[TASK TO COMPLETE] Go through the entries below and print, exactly, the lines starting at the one with "let s1 := takeTracks" and ending at the one with "def execCheckpointHeadMove (s", keeping both ends and no others.

[THE INPUT]
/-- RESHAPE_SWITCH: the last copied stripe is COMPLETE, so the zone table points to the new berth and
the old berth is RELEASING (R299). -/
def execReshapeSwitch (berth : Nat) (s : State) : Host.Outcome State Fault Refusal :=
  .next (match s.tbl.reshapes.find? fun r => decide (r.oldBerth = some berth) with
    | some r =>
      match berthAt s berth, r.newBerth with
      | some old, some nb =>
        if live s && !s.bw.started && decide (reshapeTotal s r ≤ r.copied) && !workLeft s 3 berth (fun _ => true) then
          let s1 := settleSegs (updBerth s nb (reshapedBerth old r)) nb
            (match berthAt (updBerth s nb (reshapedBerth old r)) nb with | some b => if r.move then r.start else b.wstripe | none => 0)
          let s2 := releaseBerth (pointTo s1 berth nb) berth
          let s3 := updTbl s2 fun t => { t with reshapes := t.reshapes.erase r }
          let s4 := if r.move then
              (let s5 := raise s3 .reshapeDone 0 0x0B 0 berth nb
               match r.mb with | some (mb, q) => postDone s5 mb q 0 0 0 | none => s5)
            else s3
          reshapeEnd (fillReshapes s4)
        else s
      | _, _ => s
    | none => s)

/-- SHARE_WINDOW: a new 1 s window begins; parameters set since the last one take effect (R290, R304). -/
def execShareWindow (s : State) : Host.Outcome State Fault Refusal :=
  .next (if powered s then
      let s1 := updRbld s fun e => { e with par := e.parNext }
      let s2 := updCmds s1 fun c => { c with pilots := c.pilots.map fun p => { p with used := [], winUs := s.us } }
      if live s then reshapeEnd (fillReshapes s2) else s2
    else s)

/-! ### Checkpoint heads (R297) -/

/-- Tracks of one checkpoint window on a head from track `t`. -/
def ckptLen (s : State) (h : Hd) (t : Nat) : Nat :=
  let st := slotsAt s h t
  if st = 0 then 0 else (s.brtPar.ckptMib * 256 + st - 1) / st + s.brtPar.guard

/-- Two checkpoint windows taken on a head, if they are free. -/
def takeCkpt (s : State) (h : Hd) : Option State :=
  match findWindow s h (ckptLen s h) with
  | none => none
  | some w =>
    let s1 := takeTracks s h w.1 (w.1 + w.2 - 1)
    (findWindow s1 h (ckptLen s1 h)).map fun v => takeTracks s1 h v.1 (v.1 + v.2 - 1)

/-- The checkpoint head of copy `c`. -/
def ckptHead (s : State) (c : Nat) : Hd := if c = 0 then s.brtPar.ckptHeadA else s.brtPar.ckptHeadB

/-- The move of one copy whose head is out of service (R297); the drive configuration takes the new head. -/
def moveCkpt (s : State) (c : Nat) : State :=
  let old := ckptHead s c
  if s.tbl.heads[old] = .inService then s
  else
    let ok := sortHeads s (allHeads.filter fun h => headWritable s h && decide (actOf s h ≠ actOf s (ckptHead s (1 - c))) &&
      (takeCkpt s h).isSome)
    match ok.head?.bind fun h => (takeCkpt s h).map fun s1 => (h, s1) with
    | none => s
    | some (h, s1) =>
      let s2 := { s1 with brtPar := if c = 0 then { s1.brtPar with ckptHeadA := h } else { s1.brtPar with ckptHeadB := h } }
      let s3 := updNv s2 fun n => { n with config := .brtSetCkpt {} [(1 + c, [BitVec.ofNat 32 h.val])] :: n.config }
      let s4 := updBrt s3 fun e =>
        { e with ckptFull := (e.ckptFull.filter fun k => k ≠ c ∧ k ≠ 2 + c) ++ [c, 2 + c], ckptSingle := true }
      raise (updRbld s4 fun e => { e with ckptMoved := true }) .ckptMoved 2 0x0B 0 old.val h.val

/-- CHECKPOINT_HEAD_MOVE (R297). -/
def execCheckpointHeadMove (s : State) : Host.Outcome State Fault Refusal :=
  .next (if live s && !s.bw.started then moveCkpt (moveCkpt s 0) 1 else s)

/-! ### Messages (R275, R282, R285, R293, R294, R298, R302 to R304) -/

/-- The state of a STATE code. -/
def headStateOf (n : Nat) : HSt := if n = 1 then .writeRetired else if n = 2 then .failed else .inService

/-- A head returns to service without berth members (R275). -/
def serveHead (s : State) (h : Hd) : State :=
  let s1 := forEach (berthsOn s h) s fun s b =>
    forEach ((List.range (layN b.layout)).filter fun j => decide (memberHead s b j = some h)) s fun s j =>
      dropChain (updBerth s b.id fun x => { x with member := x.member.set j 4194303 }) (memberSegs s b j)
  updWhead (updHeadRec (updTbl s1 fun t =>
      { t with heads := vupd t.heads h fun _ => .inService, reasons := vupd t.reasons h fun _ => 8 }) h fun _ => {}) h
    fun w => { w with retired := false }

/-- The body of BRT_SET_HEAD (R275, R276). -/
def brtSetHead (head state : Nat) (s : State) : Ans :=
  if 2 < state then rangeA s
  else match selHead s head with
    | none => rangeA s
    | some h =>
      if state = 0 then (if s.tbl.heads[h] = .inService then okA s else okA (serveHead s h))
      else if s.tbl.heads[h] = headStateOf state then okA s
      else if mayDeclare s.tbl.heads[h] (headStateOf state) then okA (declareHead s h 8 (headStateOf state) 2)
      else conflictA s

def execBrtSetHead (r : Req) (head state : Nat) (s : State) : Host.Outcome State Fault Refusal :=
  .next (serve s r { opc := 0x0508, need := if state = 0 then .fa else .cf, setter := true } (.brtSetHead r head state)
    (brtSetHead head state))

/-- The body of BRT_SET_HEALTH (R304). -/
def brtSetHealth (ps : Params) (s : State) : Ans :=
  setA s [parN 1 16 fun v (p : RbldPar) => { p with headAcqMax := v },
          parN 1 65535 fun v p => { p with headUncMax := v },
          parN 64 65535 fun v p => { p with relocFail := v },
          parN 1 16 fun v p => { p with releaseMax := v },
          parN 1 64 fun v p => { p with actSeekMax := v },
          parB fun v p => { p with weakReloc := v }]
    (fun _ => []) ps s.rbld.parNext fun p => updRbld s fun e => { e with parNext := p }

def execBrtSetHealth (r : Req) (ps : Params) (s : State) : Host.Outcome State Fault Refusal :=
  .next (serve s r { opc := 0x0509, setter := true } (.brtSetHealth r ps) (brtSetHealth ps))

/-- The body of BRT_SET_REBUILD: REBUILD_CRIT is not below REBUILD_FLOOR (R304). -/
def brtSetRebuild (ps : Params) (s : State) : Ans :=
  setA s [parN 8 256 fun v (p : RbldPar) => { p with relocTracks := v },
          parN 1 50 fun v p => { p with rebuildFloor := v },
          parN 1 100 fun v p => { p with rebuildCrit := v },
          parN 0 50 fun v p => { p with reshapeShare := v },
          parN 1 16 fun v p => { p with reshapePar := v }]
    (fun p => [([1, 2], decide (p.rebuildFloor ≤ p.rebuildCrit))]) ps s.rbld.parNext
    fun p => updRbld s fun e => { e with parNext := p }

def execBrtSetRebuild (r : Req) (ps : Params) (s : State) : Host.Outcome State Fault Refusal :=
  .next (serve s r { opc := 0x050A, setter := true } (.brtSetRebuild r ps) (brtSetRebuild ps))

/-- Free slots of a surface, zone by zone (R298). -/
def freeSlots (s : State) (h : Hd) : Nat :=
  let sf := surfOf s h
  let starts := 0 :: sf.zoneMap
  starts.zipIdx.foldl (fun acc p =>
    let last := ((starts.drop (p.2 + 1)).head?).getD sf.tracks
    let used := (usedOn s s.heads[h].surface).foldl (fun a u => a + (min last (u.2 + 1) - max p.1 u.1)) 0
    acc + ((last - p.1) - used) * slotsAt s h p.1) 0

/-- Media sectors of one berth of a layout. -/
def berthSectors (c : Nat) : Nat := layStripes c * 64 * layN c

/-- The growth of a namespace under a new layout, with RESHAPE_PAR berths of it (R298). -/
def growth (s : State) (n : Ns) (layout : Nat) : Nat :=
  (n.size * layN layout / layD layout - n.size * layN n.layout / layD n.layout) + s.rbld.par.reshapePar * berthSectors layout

[TASK SOLUTION]
    let s1 := takeTracks s h w.1 (w.1 + w.2 - 1)
    (findWindow s1 h (ckptLen s1 h)).map fun v => takeTracks s1 h v.1 (v.1 + v.2 - 1)

/-- The checkpoint head of copy `c`. -/
def ckptHead (s : State) (c : Nat) : Hd := if c = 0 then s.brtPar.ckptHeadA else s.brtPar.ckptHeadB

/-- The move of one copy whose head is out of service (R297); the drive configuration takes the new head. -/
def moveCkpt (s : State) (c : Nat) : State :=
  let old := ckptHead s c
  if s.tbl.heads[old] = .inService then s
  else
    let ok := sortHeads s (allHeads.filter fun h => headWritable s h && decide (actOf s h ≠ actOf s (ckptHead s (1 - c))) &&
      (takeCkpt s h).isSome)
    match ok.head?.bind fun h => (takeCkpt s h).map fun s1 => (h, s1) with
    | none => s
    | some (h, s1) =>
      let s2 := { s1 with brtPar := if c = 0 then { s1.brtPar with ckptHeadA := h } else { s1.brtPar with ckptHeadB := h } }
      let s3 := updNv s2 fun n => { n with config := .brtSetCkpt {} [(1 + c, [BitVec.ofNat 32 h.val])] :: n.config }
      let s4 := updBrt s3 fun e =>
        { e with ckptFull := (e.ckptFull.filter fun k => k ≠ c ∧ k ≠ 2 + c) ++ [c, 2 + c], ckptSingle := true }
      raise (updRbld s4 fun e => { e with ckptMoved := true }) .ckptMoved 2 0x0B 0 old.val h.val

/-- CHECKPOINT_HEAD_MOVE (R297). -/
def execCheckpointHeadMove (s : State) : Host.Outcome State Fault Refusal :=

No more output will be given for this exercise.